Methods—Eleven spontaneously hypertensive rats and 11 Wistar rats with unilateral 2-hour filament occlusion of the right middle cerebral artery underwent imaging during occlusion at 4 hours and 24 hours after reperfusion. Blood–brain barrier permeability was imaged by gradient echo imaging after the first pass of the contrast agent bolus and quantified by a Patlak analysis. Blood–brain barrier permeability was shown on histology by the extravasation of Evans blue on fluorescence microscopy sections matching location and orientation of MR images. Cresyl-violet staining was used to detect and characterize hemorrhage. Landmark-based elastic image registration allowed a region-by-region comparison of permeability imaging at 24 hours with Evans blue extravasation and hemorrhage as detected on histological slides obtained immediately after the 24-hour image set.
Results—Permeability values in the nonischemic tissue (marginal mean±SE: 0.15±0.019 mL/miṅ100 g) were significantly lower compared to all permeability values in regions of Evans blue extravasation or hemorrhage. Permeability values in regions of weak Evans blue extravasation (0.23±0.016 mL/miṅ100 g) were significantly lower compared to permeability values of in regions of strong Evans blue extravasation (0.29±0.020 mL/miṅ100 g) and macroscopic hemorrhage (0.35±0.049 mL/miṅ100 g). Permeability values in regions of microscopic hemorrhage (0.26±0.024 mL/miṅ100 g) only differed significantly from values in regions of nonischemic tissue (0.15±0.019 mL/miṅ100 g).
Conclusions—Areas of increased permeability measured in vivo by imaging coincide with blood–brain barrier disruption and hemorrhage observed on gold standard histology.
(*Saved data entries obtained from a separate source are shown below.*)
/-- Ticks of a number of milliseconds, rounded up. -/
def Mach.msTicks (m : Mach) (ms : Nat) : Nat := (ms * 400000 + m.period - 1) / m.period

/-! ### Derived constants (R253, R265, R270), each to the nearest -/

/-- R265: KP = 1.5 × VAB × IAB × ETA / (DC voltage base × DC current base) in Q2.29; ETA in 2^−8. -/
def chgKp (vab iab vdc idc eta : Nat) : Nat := (2 * (3 * vab * iab * eta * 2 ^ 20) + vdc * idc) / (2 * vdc * idc)

/-- R265: KIAC = round(√2 × 2^37 / (10 × IAB)). -/
def chgKiac (iab : Nat) : Nat := (isqrtBits 40 (2 ^ 77 / (100 * iab * iab)) 0 + 1) / 2

/-- R270: ZBU, the impedance of the DC voltage base over the DC current base, in µΩ. -/
def chgZbu (vdc idc : Nat) : Nat := (2 * vdc * 1000000 + idc) / (2 * idc)

/-- R253: KVB = DC voltage base / VAB in Q2.29. -/
def chgKvb (vdc vab : Nat) : Nat := (2 * vdc * 2 ^ 29 + vab) / (2 * vab)

/-- The VALUE of an accumulator that a CHG_ACC field names. -/
def Mach.chgAcc (m : Mach) (a hi lo : Nat) : Int := m.acqHead.val (m.fld a hi lo)

/-- R138: the αβ pair of three phase quantities. -/
def alphaBeta (a b c : Int) : Int × Int :=
  (sat32 (a - tdiv (a + b + c) 3), sat32 (asr ((b - c) * 619925131) 30))

/-- The machine enters a state (R261); at a REST an impedance point may start again (R268). -/
def Mach.chgEnter (m : Mach) (st : Nat) : Mach :=
  (m.onChg fun x => { x with state := st, ticks := 0, busRun := 0, zHold := x.zHold && st != 6 }).orr Reg.CHG_IRQ_STAT 1

/-- An F3 event for both slots. -/
def Mach.chgF3 (m : Mach) (code : Nat) (data : List Nat) : Mach := (m.raiseF3 code m.pfcSlot data).raiseF3 code m.dabSlot data

/-- The charge ends in DONE; once STOPPING has been entered TERM stays (R274). -/
def Mach.chgEndDone (m : Mach) (term : Nat) : Mach :=
  let t := if m.chg.state = 7 then m.chg.term else term
  (m.onChg fun x => { x with term := t, s6 := 0 }).chgEnter 8

/-- The machine enters STOPPING with a TERM (R264). -/
def Mach.chgStopping (m : Mach) (term : Nat) : Mach := (m.onChg fun x => { x with term := term, s6Entry := x.s6 }).chgEnter 7

/-- States from REQUEST to REST. -/
def chgRunning (st : Nat) : Bool := decide (2 ≤ st) && decide (st ≤ 6)

/-! ### Pilot and proximity (R257 to R259) -/

/-- R257: the state of a high level in millivolts, coded as CHG_STAT.CP. -/
def pilotState (mv : Int) (pwm : Bool) : Nat :=
  if 10500 < mv then 1
  else if 7500 ≤ mv then 2
  else if 4500 ≤ mv then 3
  else if 1500 < mv then 4
  else if -1500 ≤ mv then 5
  else if mv < -10500 ∧ !pwm then 6
  else 0

/-- A pilot state is taken; the decode's interrupt when it changes. -/
def Mach.pilotTake (m : Mach) (c : Nat) : Mach :=
  if m.chg.cp = c then m else (m.onChg fun x => { x with cp := c }).orr Reg.CHG_IRQ_STAT 8

/-- R257: one pilot period; levels in millivolts, frequency in 0.1 Hz, duty in 0.1 %. -/
def Mach.pilotPeriod (m : Mach) (high low : Int) (freq duty : Nat) : Mach :=
  if !hasUnit m.variant 3 || m.mode == .sleep then m
  else
    let ok := 9800 ≤ freq ∧ freq ≤ 10200 ∧ -13000 ≤ low ∧ low ≤ -11000
    let c := if ok then pilotState high true else 0
    let n := if m.chg.cpNext = c then m.chg.cpRun + 1 else 1
    let m := m.onChg fun x => { x with cpNext := c, cpRun := min n 3, pwm := true, duty := min duty 1000 }
    if 3 ≤ n then m.pilotTake c else m

/-- R257: 3 ms of a constant level. -/
def Mach.pilotConstant (m : Mach) (level : Int) : Mach :=
  if !hasUnit m.variant 3 || m.mode == .sleep then m
  else (m.onChg fun x => { x with cpNext := 0, cpRun := 0, pwm := false, duty := 0 }).pilotTake (pilotState level false)

/-- R258: digital communication. -/
def ChgState.hlc (x : ChgState) : Bool := x.pwm && decide (30 ≤ x.duty) && decide (x.duty ≤ 70)

/-- R258: the pilot current in 0.1 A, for a duty with PWM; none where no current is permitted, and none in HLC. -/
def pilotCurrent (d : Nat) : Option Nat :=
  if 80 ≤ d ∧ d < 100 then some 60
  else if 100 ≤ d ∧ d ≤ 850 then some (d * 6 / 10)
  else if 850 < d ∧ d ≤ 960 then some ((d - 640) * 5 / 2)
  else if 960 < d ∧ d ≤ 970 then some 800
  else none

/-- R258: the duty permits charging. -/
def ChgState.dutyOk (x : ChgState) : Bool := x.hlc || (x.pwm && (pilotCurrent x.duty).isSome)

/-- R259: the reading of a resistance in ohms, coded as CHG_STAT.PP. -/
def ppCode (ohms : Nat) : Nat :=
  if 4500 < ohms then 0
  else if 1100 ≤ ohms ∧ ohms ≤ 2460 then 1
  else if 400 ≤ ohms ∧ ohms ≤ 936 then 2
  else if 164 ≤ ohms ∧ ohms ≤ 308 then 3
  else if 80 ≤ ohms ∧ ohms ≤ 140 then 4
  else 5

/-- R259: the cable rating in 0.1 A; without a valid plug none. -/
def cableCurrent (pp : Nat) : Nat :=
  match pp with
  | 1 => 130
  | 2 => 200
  | 3 => 320
  | 4 => 630
  | _ => 0

/-- PP is valid. -/
def ChgState.ppOk (x : ChgState) : Bool := decide (1 ≤ x.pp) && decide (x.pp ≤ 4)

/-- R259: one measurement; three that agree are taken. -/
def Mach.proximity (m : Mach) (ohms : Nat) : Mach :=
  if !hasUnit m.variant 3 || m.mode == .sleep then m
  else
    let c := ppCode ohms
    let n := if m.chg.ppNext = c then m.chg.ppRun + 1 else 1
    let m := m.onChg fun x => { x with ppNext := c, ppRun := min n 3 }
    if 3 ≤ n ∧ m.chg.pp ≠ c then (m.onChg fun x => { x with pp := c }).orr Reg.CHG_IRQ_STAT 8 else m

/-- R262: BMS_PERMIT opens or closes; PERMSEEN sets when it closes after having been open. -/
def Mach.bmsPermit (m : Mach) (closed : Bool) : Mach :=
  m.onChg fun x => { x with
    permit := closed
    permOpened := x.permOpened || !closed
    permSeen := x.permSeen || (closed && x.permOpened) }

/-- R260: what the charge machine requests of CP_SC, the AC relay and the permit loop (R261). -/
def chgRequests (st : Nat) : Bool × Bool × Bool :=
  let all := decide (3 ≤ st) && decide (st ≤ 7)
  (st == 2 || all, all, st == 2 || all)

/-- R275: IRQ_OUT_N is driven low; an unpowered or resetting module leaves it released. -/
def Mach.irqOutLow (m : Mach) : Bool :=
  m.pwr.phase == .up && m.pwr.due.isNone && (decide ((m.rd Reg.CHG_IRQ_STAT &&& m.rd Reg.CHG_OUT_EN) ≠ 0#32) ||
    (m.chg.state == 8 && (m.chg.term == 3 || m.chg.term == 9)))

/-! ### Grid (R255, R256) -/

/-- R255: one step of the grid loop. -/
def Mach.gridStep (m : Mach) : Mach :=
  let x := m.chg
  let ab := alphaBeta (m.chgAcc Reg.CHG_ACC1 31 24) (m.chgAcc Reg.CHG_ACC1 23 16) (m.chgAcc Reg.CHG_ACC1 15 8)
  let vq := sat32 (asr (ab.2 * cos30 x.thg - ab.1 * sin30 x.thg) 30)
  let vm := isqrt (ab.1 * ab.1 + ab.2 * ab.2)
  let e := s32 (tdiv (vq * 2 ^ 29) (max vm (2 ^ 25)))
  let wg := sat32 (x.wg + mulg e (gainOf (m.rd Reg.CHG_GKI)))
  let thg := u32 (x.thg + s32 (asr (wg * (m.rd Reg.CHG_KWG).toNat) 29) + sat32 (mulg e (gainOf (m.rd Reg.CHG_GKP))))
  let up := if e.natAbs < 2 ^ 23 then x.lockRun + 1 else 0
  let down := if 2 ^ 25 ≤ e.natAbs then x.unlockRun + 1 else 0
  let lock := if 16 ≤ up then true else if 4 ≤ down then false else x.lock
  m.onChg fun x => { x with wg := wg, thg := thg, vm := vm, lockRun := min up 16, unlockRun := min down 4, lock := lock }

/-- R256: vm lies within VGLO to VGHI of VGNOM. -/
def Mach.gridOk (m : Mach) : Bool :=
  let g := m.rd Reg.CHG_GRID
  let nom : Int := g.bits 15 0 * 2 ^ 15
  decide (nom * g.bits 31 24 ≤ 256 * m.chg.vm) && decide (256 * m.chg.vm ≤ nom * (256 + g.bits 23 16))

/-- R256: how long each grid condition has persisted. -/
def Mach.gridRuns (m : Mach) : Mach :=
  let ok := m.gridOk
  let f : Int := m.chg.wg * (if m.bit Reg.CHG_CFG 23 then 60 else 50)
  let off := decide (f < 45 * one29) || decide (65 * one29 < f)
  m.onChg fun x => { x with
    vgRun := if ok then 0 else x.vgRun + 1
    lostRun := if x.lock then 0 else x.lostRun + 1
    freqRun := if off then x.freqRun + 1 else 0 }

/-- R256, R274 item 4: a grid fault. -/
def Mach.gridFault (m : Mach) : Mach :=
  let x := m.chg
  if 4 ≤ x.state ∧ x.state ≤ 7 ∧ (8 ≤ x.vgRun ∨ 16 ≤ x.lostRun ∨ 8 ≤ x.freqRun) then
    ((m.chgEndDone 8).chgF3 0x2807 []).orr Reg.CHG_IRQ_STAT 0x80
  else m

/-! ### The limit in force (R265) -/

/-- R258, R259, R265: the input current in 0.1 A rms. -/
def Mach.inputCurrent (m : Mach) : Nat :=
  let x := m.chg
  let ac := m.fld Reg.CHG_ACLIM 15 0
  let cable := cableCurrent x.pp
  if x.hlc then min cable ac
  else
    let p := if x.pwm then (pilotCurrent x.duty).getD 0 else 0
    if ac = 0 then min p cable else min (min p cable) ac

/-- The throttle factor of a slot (R489). -/
def Mach.throttleOf (m : Mach) (k : Nat) : Int := throttleQ (m.fld (Reg.PWR_SL_TH k) 31 16)

/-- R265: the limit in force and its causes. -/
def Mach.chgLimit (m : Mach) : Mach :=
  let iac := s32 (asr (m.inputCurrent * (m.rd Reg.CHG_KIAC).toNat) 8)
  let pav := mulq (mulq m.chg.vm iac) (m.rd Reg.CHG_KP).toNat
  let avail := s32 (tdiv (pav * 2 ^ 29) (max m.chg.udc (2 ^ 27)))
  let cut := sat32 (avail - m.chg.imach)
  let tgt : Int := m.fld Reg.CHG_TGT 31 16 * 2 ^ 15
  let ith := mulq tgt (min (m.throttleOf m.pfcSlot) (m.throttleOf m.dabSlot))
  let ilim := max 0 (min tgt (min cut ith))
  let input := decide (avail < tgt)
  let prio := decide (0 < m.chg.imach) && decide (cut < tgt)
  let therm := decide (ith < tgt)
  m.onChg fun x => { x with iac := iac, avail := avail, ilim := ilim, input := input, prio := prio, therm := therm
                            half := decide (ilim < tgt) && (input || prio || therm) }

/-- R251: the DC quantities of the boundary. -/
def Mach.chgMeasure (m : Mach) : Mach :=
  let ucb := m.chgAcc Reg.CHG_ACC0 7 0
  let udc := m.chgAcc Reg.CHG_ACC1 7 0
  let a := m.rd Reg.CHG_ACC2
  let set := m.acqHead
  let m := m.onChg fun x => { x with
    ucb := ucb, udc := udc, ibat := set.val (a.bits 23 16), vbat := set.val (a.bits 15 8), imach := set.val (a.bits 7 0)
    ticks := x.ticks + 1 }
  m.gridStep.gridRuns

/-! ### The causes of R274, items 1 to 8 -/

/-- R273, R274 item 1: HARD since the last boundary. -/
def Mach.chgHard (m : Mach) : Mach :=
  let seen := m.gate.hardSeen
  let m := m.onGate fun g => { g with hardSeen := false }
  if !seen || !(chgRunning m.chg.state || m.chg.state == 7) then m
  else if m.chg.ibat.natAbs < m.fld Reg.CHG_LIM 31 16 * 2 ^ 15 then
    let m := ((m.chgEndDone 3).chgF3 0x2804 []).orr Reg.CHG_IRQ_STAT 0x100
    m.onChg fun x => { x with permSeen := false, permOpened := !x.permit }
  else ((m.chgEndDone 9).chgF3 0x2809 []).orr Reg.CHG_IRQ_STAT 0x200

/-- R274 item 2: outside CHARGE a charge ends. -/
def Mach.chgMode (m : Mach) : Mach :=
  if m.mode ≠ .charge ∧ (chgRunning m.chg.state || m.chg.state == 7) = true then m.chgEndDone 7 else m

/-- R274 item 3: an F3 event for either slot has taken effect. -/
def Mach.chgCause (m : Mach) : Mach :=
  let f := m.chg.f3
  let m := m.onChg fun x => { x with f3 := false }
  if f && (chgRunning m.chg.state || m.chg.state == 7) then m.chgEndDone 6 else m

/-- R274 items 5 to 7: pilot or proximity, the permit, and STOP. -/
def Mach.chgStops (m : Mach) : Mach :=
  let x := m.chg
  let stop := x.stopReq
  let m := m.onChg fun x => { x with stopReq := false, startReq := x.startReq && !x.stopReq }
  if 3 ≤ x.state ∧ x.state ≤ 6 ∧ (x.cp ≠ 3 ∨ !x.dutyOk ∨ !x.ppOk) then (m.chgStopping 5).raise 0x2805 1 m.dabSlot
  else if chgRunning x.state = true ∧ !x.permit then (m.chgStopping 4).raise 0x2806 1 m.dabSlot []
  else if chgRunning x.state = true ∧ stop then m.chgStopping 1
  else m

/-- A state in which the safety timer runs (R261). -/
def chgTimed (st : Nat) : Bool := st == 5 || st == 6

/-- Seconds of a number of ticks. -/
def Mach.tickSeconds (m : Mach) (n : Nat) : Nat := n * m.period / 400000000

/-- R271: the count of the tick that ends, by the set of the previous boundary. -/
def Mach.chgCount (m : Mach) : Mach :=
  match m.chg.shelf.head? with
  | none => m
  | some s =>
    if !chgTimed s.state then m
    else
      let m := m.onChg fun x => { x with c := x.c + (if s.half then 1 else 2), thalf := x.thalf + s.half.toNat }
      if s.half && !m.chg.halfTold then
        ((m.onChg fun x => { x with halfTold := true }).raise 0x280B 0 m.dabSlot []).orr Reg.CHG_IRQ_STAT 0x40
      else m

/-- R271: the count at which the timer expires. -/
def Mach.timerLimit (m : Mach) : Nat := 2 * (((m.rd Reg.CHG_TIMER).toNat * 400000000 + m.period - 1) / m.period)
Hemorrhagic transformation is a serious complication of ischemic stroke that can increase the risk of mortality up to 11 times.1 Combined data from 6 major stroke trials showed that severe hemorrhage with significant mass effect occurs in 5% of patients with stroke treated with tissue plasminogen activator within 3 hours after symptom onset and in up to 6% in patients treated between 3 and 6 hours.2 Hemorrhagic transformation is a multifactorial phenomenon,3 with damage to the blood–brain barrier (BBB) and subsequent vascular leakage being considered 1 of the contributing mechanisms.4,5 Hemorrhagic transformation can occur spontaneously but is more often triggered by reperfusion.3 Oxidative stress occurs early after ischemia and is accrued by reperfusion. It causes damage to lipid-rich membranes in the BBB and consequently leads to vascular leakage and possibly vascular disruption in ischemic brain tissue.6,7 Additionally, oxidative stress stimulates inflammatory cytokine production and protease secretion by microglia, infiltrating leukocytes and resident cells of the neurovascular unit.8,9 As these neuroinflammatory mechanisms become activated, alterations in cytokine profiles, adhesion molecule expression, and tight junction components mediate further vascular leakage.3 Although many proteases are expressed in the brain under normal and ischemic conditions, both animal and human studies suggest that the matrix metalloproteinase family and the tissue plasminogen activator system play a central role in activating the proteolysis cascade.10–13
Early detection of a damaged BBB by imaging could potentially be used to identify patients who are more likely to have hemorrhagic transformation develop and would impact the selection of patients with ischemic stroke for acute reperfusion therapies.14–18 Measurement of BBB permeability using perfusion imaging relies on applying a mathematical model to the time–signal curves of an intravascular, partly permeating tracer recorded on the images. A mathematical model is always a simplified representation of the reality summarized by an equation. As long as assumptions underlying the model are respected, results are supposed to be correct but cannot necessarily be considered as definite, and validation against a gold standard is required.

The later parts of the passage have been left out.